A daring attempt to send a research vessel completely trapped in ice across the North Pole could lead to more accurate weather and climate forecasts, say scientists.

Stranded and unable to move, the RV Polarstern will be carried by slowly flowing ice as the bitterly cold and constantly dark Arctic winter closes in.

During the year-long 2,500km voyage, teams of scientists - protected from polar bears by armed guards - will take measurements and make observations that have never been possible before.

The bold venture, called MOSAiC (Multidisciplinary drifting Observatory for the Study of Arctic Climate), echoes a famous polar expedition more than a century ago.

In 1893 Norwegian explorer Fridtjof Nansen tried to reach the North Pole by allowing his vessel, the Fram, to freeze in place and drift with the ice.

He and his crew eventually abandoned the ship, which continued to drift past the pole, emerging between Greenland and the Svalbard island group in what is now known as the Fram Strait.

While Nansen's goal was the Pole, the purpose of the 50 million euro MOSAiC expedition being undertaken in 2019 is purely scientific.

Co-leader Professor Markus Rex, from the Alfred Wegener Institute in Potsdam, Germany, said: "The plan is to travel in summer when sea ice is thin and sea extent is much smaller. We can travel along the Siberian coast and then make our way with our ice-breaker to the Siberian sector of the Arctic. Then we just stop the engines and drift with the sea ice."

"As the season proceeds the sea ice will grow and by late November we'll sit in solid sea ice. It will get colder; the ice will grow in extent and thickness. By then we'll have set up a network of stations on the ice, some close and some 20 or 30km away.

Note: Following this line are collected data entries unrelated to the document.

/-- `execNvmeTimeout` keeps what `Keeps` says. -/
theorem execNvmeTimeout_keeps (d : DriveId) (k : Option Nat) (s : State) : OutKeeps kc s (execNvmeTimeout d k s) := by
  unfold execNvmeTimeout
  repeat' first
    | with_reducible assumption
    | with_reducible exact Keeps.refl _
    | with_reducible exact CuesKept.refl _
    | (with_reducible refine CuesKept.same ?_; rfl)
    | exact fun _ h => h
    | intro _
    | with_reducible refine OutKeeps.ite ?_ ?_
    | with_reducible refine OutKeeps.next ?_
    | with_reducible refine Keeps.ite ?_ ?_
    | with_reducible refine Keeps.dite ?_ ?_
    | with_reducible refine Keeps.foldl ?_ _ _ ?_
    | with_reducible refine Keeps1.ite ?_ ?_
    | with_reducible refine Keeps1.mk ?_
    | with_reducible apply State.driveFail_keeps
    | with_reducible apply State.setCmd_keeps
    | with_reducible apply State.nvme_keeps
    | (refine Eng.memOk_of ‹Eng.memOk _› ?_ ?_ ?_ <;> first | rfl | (simp; done) | (split_ifs <;> simp; done))
    | with_reducible apply Eng.restart_memOk
    | exact Eng.putScratch_memOk _ _ ‹Eng.memOk _›
    | exact Eng.putParam_memOk _ _ ‹Eng.memOk _›
    | dsimp only
    | fail_if_no_progress with_reducible refine Keeps.upd ?_
    | split

/-- `State.retry` keeps what `Keeps` says. -/
theorem State.retry_keeps {z0 : State} {s : State} (d : DriveId) (k : Nat) (c : DrvCmd) (k_s : Keeps kc z0 s) : Keeps kc z0 (State.retry s d k c) := by
  unfold State.retry
  repeat' first
    | with_reducible assumption
    | with_reducible exact Keeps.refl _
    | with_reducible exact CuesKept.refl _
    | (with_reducible refine CuesKept.same ?_; rfl)
    | exact fun _ h => h
    | intro _
    | with_reducible refine Keeps.ite ?_ ?_
    | with_reducible refine Keeps.dite ?_ ?_
    | with_reducible refine Keeps.foldl ?_ _ _ ?_
    | with_reducible refine Keeps1.ite ?_ ?_
    | with_reducible refine Keeps1.mk ?_
    | with_reducible apply State.setCmd_keeps
    | with_reducible apply State.put_keeps
    | (refine Eng.memOk_of ‹Eng.memOk _› ?_ ?_ ?_ <;> first | rfl | (simp; done) | (split_ifs <;> simp; done))
    | with_reducible apply Eng.restart_memOk
    | exact Eng.putScratch_memOk _ _ ‹Eng.memOk _›
    | exact Eng.putParam_memOk _ _ ‹Eng.memOk _›
    | dsimp only
    | fail_if_no_progress with_reducible refine Keeps.upd ?_
    | split

/-- `execChunkWriteDone` keeps what `Keeps` says. -/
theorem execChunkWriteDone_keeps (d : DriveId) (k : Nat) (ok : Bool) (s : State) : OutKeeps kc s (execChunkWriteDone d k ok s) := by
  unfold execChunkWriteDone
  repeat' first
    | with_reducible assumption
    | with_reducible exact Keeps.refl _
    | with_reducible exact CuesKept.refl _
    | (with_reducible refine CuesKept.same ?_; rfl)
    | fail_if_no_progress with_reducible refine Keeps.putTks ?_ (CuesKept.same rfl)
    | with_reducible refine CuesKept.ite ?_ ?_
    | with_reducible exact CuesKept.map rfl (fun _ => rfl)
    | with_reducible exact CuesKept.insert rfl
    | (with_reducible refine CuesKept.map rfl (fun _ => ?_)); (split <;> rfl)
    | exact fun _ h => h
    | intro _
    | with_reducible refine OutKeeps.ite ?_ ?_
    | with_reducible refine OutKeeps.next ?_
    | with_reducible refine Keeps.ite ?_ ?_
    | with_reducible refine Keeps.dite ?_ ?_
    | with_reducible refine Keeps.foldl ?_ _ _ ?_
    | with_reducible refine Keeps1.ite ?_ ?_
    | with_reducible refine Keeps1.mk ?_
    | with_reducible apply State.dropCmd_keeps
    | with_reducible apply State.retry_keeps
    | with_reducible apply State.driveFail_keeps
    | with_reducible apply State.updTks_keeps
    | with_reducible apply State.setSeg_keeps
    | with_reducible apply State.tryHeader_keeps
    | (refine Eng.memOk_of ‹Eng.memOk _› ?_ ?_ ?_ <;> first | rfl | (simp; done) | (split_ifs <;> simp; done))
    | with_reducible apply Eng.restart_memOk
    | exact Eng.putScratch_memOk _ _ ‹Eng.memOk _›
    | exact Eng.putParam_memOk _ _ ‹Eng.memOk _›
    | dsimp only
    | fail_if_no_progress with_reducible refine Keeps.upd ?_
    | split

/-- `execSegmentCloseTimer` keeps what `Keeps` says. -/
theorem execSegmentCloseTimer_keeps (p : PortId) (t : Nat) (s : State) : OutKeeps kc s (execSegmentCloseTimer p t s) := by
  unfold execSegmentCloseTimer
  repeat' first
    | with_reducible assumption
    | with_reducible exact Keeps.refl _
    | with_reducible exact CuesKept.refl _
    | (with_reducible refine CuesKept.same ?_; rfl)
    | exact fun _ h => h
    | intro _
    | with_reducible refine OutKeeps.ite ?_ ?_
    | with_reducible refine OutKeeps.next ?_
    | with_reducible refine Keeps.ite ?_ ?_
    | with_reducible refine Keeps.dite ?_ ?_
    | with_reducible refine Keeps.foldl ?_ _ _ ?_
    | with_reducible refine Keeps1.ite ?_ ?_
    | with_reducible refine Keeps1.mk ?_
    | with_reducible apply State.at_keeps
    | with_reducible apply State.closePort_keeps
    | (refine Eng.memOk_of ‹Eng.memOk _› ?_ ?_ ?_ <;> first | rfl | (simp; done) | (split_ifs <;> simp; done))
    | with_reducible apply Eng.restart_memOk
    | exact Eng.putScratch_memOk _ _ ‹Eng.memOk _›
    | exact Eng.putParam_memOk _ _ ‹Eng.memOk _›
    | dsimp only
    | fail_if_no_progress with_reducible refine Keeps.upd ?_
    | split

/-- `execSmartPoll` keeps what `Keeps` says. -/
theorem execSmartPoll_keeps (d : DriveId) (warn : Byte) (used : Nat) (temp : Nat) (s : State) : OutKeeps kc s (execSmartPoll d warn used temp s) := by
  unfold execSmartPoll
  repeat' first
    | with_reducible assumption
    | with_reducible exact Keeps.refl _
    | with_reducible exact CuesKept.refl _
    | (with_reducible refine CuesKept.same ?_; rfl)
    | exact fun _ h => h
    | intro _
    | with_reducible refine OutKeeps.ite ?_ ?_
    | with_reducible refine OutKeeps.next ?_
    | with_reducible refine Keeps.ite ?_ ?_
    | with_reducible refine Keeps.dite ?_ ?_
    | with_reducible refine Keeps.foldl ?_ _ _ ?_
    | with_reducible refine Keeps1.ite ?_ ?_
    | with_reducible refine Keeps1.mk ?_
    | with_reducible apply State.setReg_keeps
    | with_reducible apply State.nvme_keeps
    | with_reducible apply State.raise_keeps
    | (refine Eng.memOk_of ‹Eng.memOk _› ?_ ?_ ?_ <;> first | rfl | (simp; done) | (split_ifs <;> simp; done))
    | with_reducible apply Eng.restart_memOk
    | exact Eng.putScratch_memOk _ _ ‹Eng.memOk _›
    | exact Eng.putParam_memOk _ _ ‹Eng.memOk _›
    | dsimp only
    | fail_if_no_progress with_reducible refine Keeps.upd ?_
    | split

We'll have a network of stations on the ice with a central observatory. The whole thing will drift across the Arctic

"We'll have a network of stations on the ice with a central observatory. The whole thing will drift across the Arctic. During winter it will be completely dark and we won't be able to move. We'll just passively drift across the polar cap until we reach the Fram Strait."

Fifty institutions from 14 countries, including the UK, US and Russia, are taking part in the project.

Knowledge gained from the expedition could transform our understanding of climate change and even help forecasters improve their predictions of weather in the UK, said Prof Rex, speaking at the American Association for the Advancement of Science (AAAS) annual meeting in Boston, Massachusetts.

What happens in the Arctic, where climate change is occurring faster than anywhere else on Earth, has a major impact on the weather in northern Europe and North America. Yet the forces at work are not well understood because gaining access to the region to carry out ground-based studies is so difficult.

"There are many, many really small scale processes which affect the climate on a regional and global scale in the Arctic which we can't observe from a satellite," said Prof Rex."

Recorded levels of Arctic sea ice show a much faster rate of decline than computer simulations predict. That suggests vital information is missing from the models, the professor pointed out.

Strong warming in the Arctic affects weather in Northern Europe because it reduces the temperature contrast between low and high attitudes.

This leads to lighter winds that meander instead of blowing in a more contained circular "zonal" pattern and "more frequent and cold air outbreaks from the Arctic", said Prof Rex.